La pièce de Musset est étudiée dans l'objet d'étude « Le théâtre du XVIIe au XXIe siècle », avec le parcours « Les jeux du cœur et de la parole », en voie générale comme en voie technologique. Le parcours invite à analyser comment la parole — tirades, lettres, scènes jouées devant témoin caché — sert de masque et d'arme aux sentiments, jusqu'à la catastrophe finale.
On ne badine pas avec l'amour : résumé court
Le Baron veut marier son fils Perdican à sa nièce Camille, élevée au couvent. Camille, par peur d'être trahie, refuse ; Perdican, par dépit, courtise la paysanne Rosette sous ses yeux et promet de l'épouser. Après une guerre d'orgueil à coups de lettres et de scènes piégées, les deux cousins s'avouent enfin leur amour — mais Rosette, qui les entend cachée derrière l'autel, meurt de saisissement, et Camille quitte Perdican pour toujours.

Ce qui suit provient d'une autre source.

-- ==== Sys2Proof/Machine/Dispatch.lean ====
section
/-! DEFINITION. One arm for each command: the meaning it has. -/
namespace Sys2Proof.Machine
open Sys2Proof
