/-- The Canal ring: numbering, ring notices, ISLAND, link delay, TIME messages and tunnelled accesses. (R373, R374,
R375, R376, R377, R378, R379, R380, R381) -/
def Obligations.CanalRing : Prop :=
  (∀ (s : State) (count : Nat) (own : Bool), s.canalUp 1 = true → s.get F.RING_STATUS_CONFLICT = 0 → s.get F.RING_STATUS_HEAD = 0 → s.partnerOn 1 = false → s.get F.RING_STATUS_NUMBERED = 0 → s.get F.RING_CFG_EXPECT_ZONE = 0x7F → count < 64 → s.canalUp 0 = true → (s.cport (0)).txq = [] → canalBuffer 7 ≤ nth 0 (s.cport (0)).credits 7 →
      ∃ t, exec (.enumRx 1 count own) s = .next t ∧ t.number = count ∧ t.get F.RING_STATUS_NUMBERED = 1 ∧ (t.out.any fun o => match o with | .canal c y _ => decide (c = 0 ∧ y.body = .enum (count + 1)) | _ => false) = true) ∧
  (∀ (s : State) (count : Nat) (own : Bool), s.canalUp 1 = true → s.get F.RING_STATUS_CONFLICT = 0 → s.get F.RING_STATUS_HEAD = 0 → s.partnerOn 1 = false → s.get F.RING_STATUS_NUMBERED = 1 → s.number ≠ count → count < 64 →
      ∃ t, exec (.enumRx 1 count own) s = .next t ∧ t.number = s.number ∧ t.ctr ⟨.canal, 0⟩ C.CANAL_RING_MISMATCH = (s.ctr ⟨.canal, 0⟩ C.CANAL_RING_MISMATCH + 1) % 2 ^ 64 ∧ t.irqUp ⟨.canal, 0⟩ I.CANAL_RING_MISMATCH = true) ∧
  (∀ (s : State) (count : Nat), s.canalUp 1 = true → s.get F.RING_STATUS_CONFLICT = 0 → s.isHead = true → s.get F.RING_CFG_RING_SIZE = 0 ∨ s.get F.RING_CFG_RING_SIZE = count →
      ∃ t, exec (.enumRx 1 count true) s = .next t ∧ t.canal.closed = true ∧ t.canal.enumAt = none ∧ t.get F.RING_STATUS_POSITIONS = min 64 count ∧ t.ctrs = s.ctrs) ∧
  (∀ (s : State) (a : Nat), s.canal.enumAt = some a → a + ms 10 ≤ s.now → s.isHead = true → s.get F.RING_CFG_RING_SIZE ≠ 0 → s.canalUp 1 = true → (s.cport (1)).txq = [] → canalBuffer 7 ≤ nth 0 (s.cport (1)).credits 7 →
      ∃ t, exec .enumTimeout s = .next t ∧ (t.out.any fun o => match o with | .canal c y _ => decide (c = 1 ∧ y.body = .enum (s.get F.RING_CFG_RING_SIZE - 1)) | _ => false) = true ∧ t.canal.enumAt = none) ∧
  (∀ (s : State) (port link : Nat), port < 2 → s.canalUp port = true → s.canal.down.contains link = false →
      ∃ t, exec (.ringNoticeRx port link false) s = .next t ∧ t.canal.down.contains link = true ∧ t.irqUp ⟨.canal, port⟩ I.CANAL_BREAK = true) ∧
  (∀ (s : State) (port link : Nat), port < 2 → s.canalUp port = true →
      ∃ t, exec (.ringNoticeRx port link true) s = .next t ∧ t.canal.down = s.canal.down.filter (fun l => l ≠ link)) ∧
  (∀ (s : State) (a : Nat), s.get F.RING_STATUS_ISLAND = 0 → (s.canal.bothDownAt = some a ∨ s.canal.unreachAt = some a) → a + ms (s.get F.ISLAND_TIME) ≤ s.now → s.isOn .canal 0 = true ∨ s.isOn .canal 1 = true →
      ∃ t, exec .island s = .next t ∧ t.get F.RING_STATUS_ISLAND = 1 ∧ t.ctr ⟨.canal, 0⟩ C.CANAL_ISLANDS = (s.ctr ⟨.canal, 0⟩ C.CANAL_ISLANDS + 1) % 2 ^ 64 ∧ t.irqUp ⟨.canal, 0⟩ I.CANAL_ISLAND = true ∧
        (s.get F.RING_CFG_ISLAND_CLASS ≠ 0 → s.get F.HG_CFG_SITE_RX = 1 → s.sup.vddGate = true → s.mayRaise rsREMOTE = true → bit (t.get F.CAUSES_HELD) 5 = true)) ∧
  (∀ (s : State) (port : Nat), port < 2 → (s.cport port).reqAt + ms 10 ≤ s.now → s.canalUp port = true → (s.cport (port)).txq = [] → canalBuffer 7 ≤ nth 0 (s.cport (port)).credits 7 →
      ∃ t, exec (.delayReq port) s = .next t ∧ (t.out.any fun o => match o with | .canal c y _ => decide (c = port ∧ y.body = .delayReq s.ft) | _ => false) = true ∧ (t.cport port).reqAt = s.now) ∧
  (∀ (s : State) (port t1 t2 t3 : Nat) (l : List Nat), port < 2 → s.canalUp port = true → 7 ≤ (s.cport port).nDelays → l = lastN 8 ((s.cport port).delays ++ [((((s.ft : Int) - t1) - ((t3 : Int) - t2)) * 10 / (2 ^ 33 : Int)).toNat]) →
      ∃ t, exec (.delayRespRx port t1 t2 t3) s = .next t ∧ t.get F.LINK_DELAY port = median l % 2 ^ 32 ∧ t.get F.CPORT_STATUS_DELAY_VALID port = 1 ∧ (t.cport port).delays = l) ∧
  (∀ (s : State) (port t1 t2 t3 : Nat), port < 2 → s.canalUp port = true → (s.cport port).nDelays < 7 →
      ∃ t, exec (.delayRespRx port t1 t2 t3) s = .next t ∧ t.regs = s.regs ∧ (t.cport port).nDelays = (s.cport port).nDelays + 1) ∧
  (∀ (s : State), s.isHead = true → s.get F.TIME_STATUS_STATE ≠ 0 → s.canal.timeSent < s.fleetNs / 62500000 → s.canalUp 0 = true → (s.cport (0)).txq = [] → (s.cport (0)).replay = [] → s.get F.RING_STATUS_CONFLICT = 0 → canalBuffer 1 ≤ nth 0 (s.cport (0)).credits 1 →
      ∃ t, exec .timeMessageSend s = .next t ∧ (t.out.any fun o => match o with | .canal c y _ => decide (c = 0 ∧ y.body = .time s.fleetSec s.fleetSubNs 0 (s.get F.UNCERT) (s.get F.TIME_STATUS_EPOCH) (s.get F.TIME_STATUS_TQ)) | _ => false) = true ∧ t.canal.timeSent = s.fleetNs / 62500000) ∧
  (∀ (s : State) (port hops timeS timeNs corr uncert epoch tq mseq origin unit : Nat), port < 2 → s.canalUp port = true → s.get F.CPORT_STATUS_DELAY_VALID port ≠ 0 → s.tm.canalNew = none →
      ∃ t, exec (.timeMessageRx port hops timeS timeNs corr uncert epoch tq mseq origin unit) s = .next t ∧
        t.tm.canalNew = some ((((timeS * 1000000000 + timeNs + corr) * 10 + s.get F.LINK_DELAY port : Nat) : Int) - (s.fleet01 : Int), uncert + 10 * hops, epoch, hops)) ∧
  (∀ (s : State) (port hops timeS timeNs corr uncert epoch tq mseq origin unit : Nat), port < 2 → s.canalUp port = true → s.get F.CPORT_STATUS_DELAY_VALID port = 0 →
      ∃ t, exec (.timeMessageRx port hops timeS timeNs corr uncert epoch tq mseq origin unit) s = .next t ∧ t.ctr ⟨.canal, port⟩ C.CANAL_NO_DELAY = (s.ctr ⟨.canal, port⟩ C.CANAL_NO_DELAY + 1) % 2 ^ 64 ∧ t.tm = s.tm ∧ t.out = s.out) ∧
  (∀ (s u : State) (addr id v unit z mseq p : Nat) (x : WrExt), s.powered = true → s.gated = false → s.busRead (.bar2 s.number) addr = (v, u) → u.canalWay z = some p → u.canalUp p = true → (u.cport p).txq = [] → (u.cport p).replay = [] →
      u.get F.RING_STATUS_CONFLICT = 0 → 32 ≤ nth 0 (u.cport p).credits 5 →
      ∃ t, exec (.regMessageRx ⟨some s.number, 0, z, unit, mseq, 0, false, .regReq false addr 0 id⟩ x) s = .next t ∧ (t.out.any fun o => match o with | .canal c y _ => decide (c = p ∧ y.body = .regAns false v id) | _ => false) = true ∧ t.regs = u.regs) ∧
  (∀ (s : State) (v id mseq unit : Nat) (x : WrExt) (a : TunAccess), s.powered = true → s.gated = false → s.canal.tun = [a] → a.id = id → a.write = false → s.canal.tunWait = [] →
      ∃ t, exec (.regMessageRx ⟨some s.number, 0, a.zone, unit, mseq, 0, false, .regAns false v id⟩ x) s = .next t ∧ t.out = .readData (.bar2 a.zone) v :: s.out ∧ t.canal.tun = [])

Comment se termine On ne badine pas avec l'amour et pourquoi Rosette meurt-elle ?
Dans la dernière scène, à l'oratoire, Camille et Perdican cessent enfin de feindre et s'embrassent. Rosette, dissimulée derrière l'autel, entend cet aveu qui révèle qu'on s'est joué d'elle : elle meurt de saisissement. Sa mort rend l'union impossible — Camille prononce la dernière réplique, « Elle est morte. Adieu, Perdican ! ». Rosette meurt donc littéralement du badinage des autres : c'est la démonstration tragique du proverbe-titre.
On ne badine pas avec l'amour est-elle une comédie ou une tragédie ?
Ni l'une ni l'autre exactement : c'est un « proverbe dramatique » devenu drame romantique. Musset mêle une comédie de fantoches (le Baron, Blazius, Bridaine, Dame Pluche) et un chœur à l'antique à une intrigue sentimentale qui s'achève par une mort. Ce mélange des registres, revendiqué par le théâtre romantique, est un axe d'analyse majeur — la pièce bascule du rire au tragique en une réplique.
Comment analyser On ne badine pas avec l'amour pour la dissertation ?
Trois axes couvrent la plupart des sujets : la parole comme jeu et comme piège (l'entretien de l'acte II scène 5, les scènes à témoin caché de l'acte III, la lettre interceptée) ; l'orgueil comme obstacle à l'aveu (deux éducations — couvent et université — qui forment des amours-propres, pas des amants) ; et la victime du jeu, Rosette, dont la mort donne à la pièce sa portée morale et sociale. Citez précisément la tirade de Perdican et la dernière réplique de Camille.
Où lire On ne badine pas avec l'amour gratuitement ?
L'œuvre de Musset est dans le domaine public : le texte intégral de la pièce est librement accessible en ligne, et une édition numérique gratuite est en préparation sur Lectrya, où vous pouvez déjà consulter la page consacrée à Alfred de Musset. La pièce est courte (trois actes) : comptez deux heures de lecture, à refaire crayon en main avant l'oral.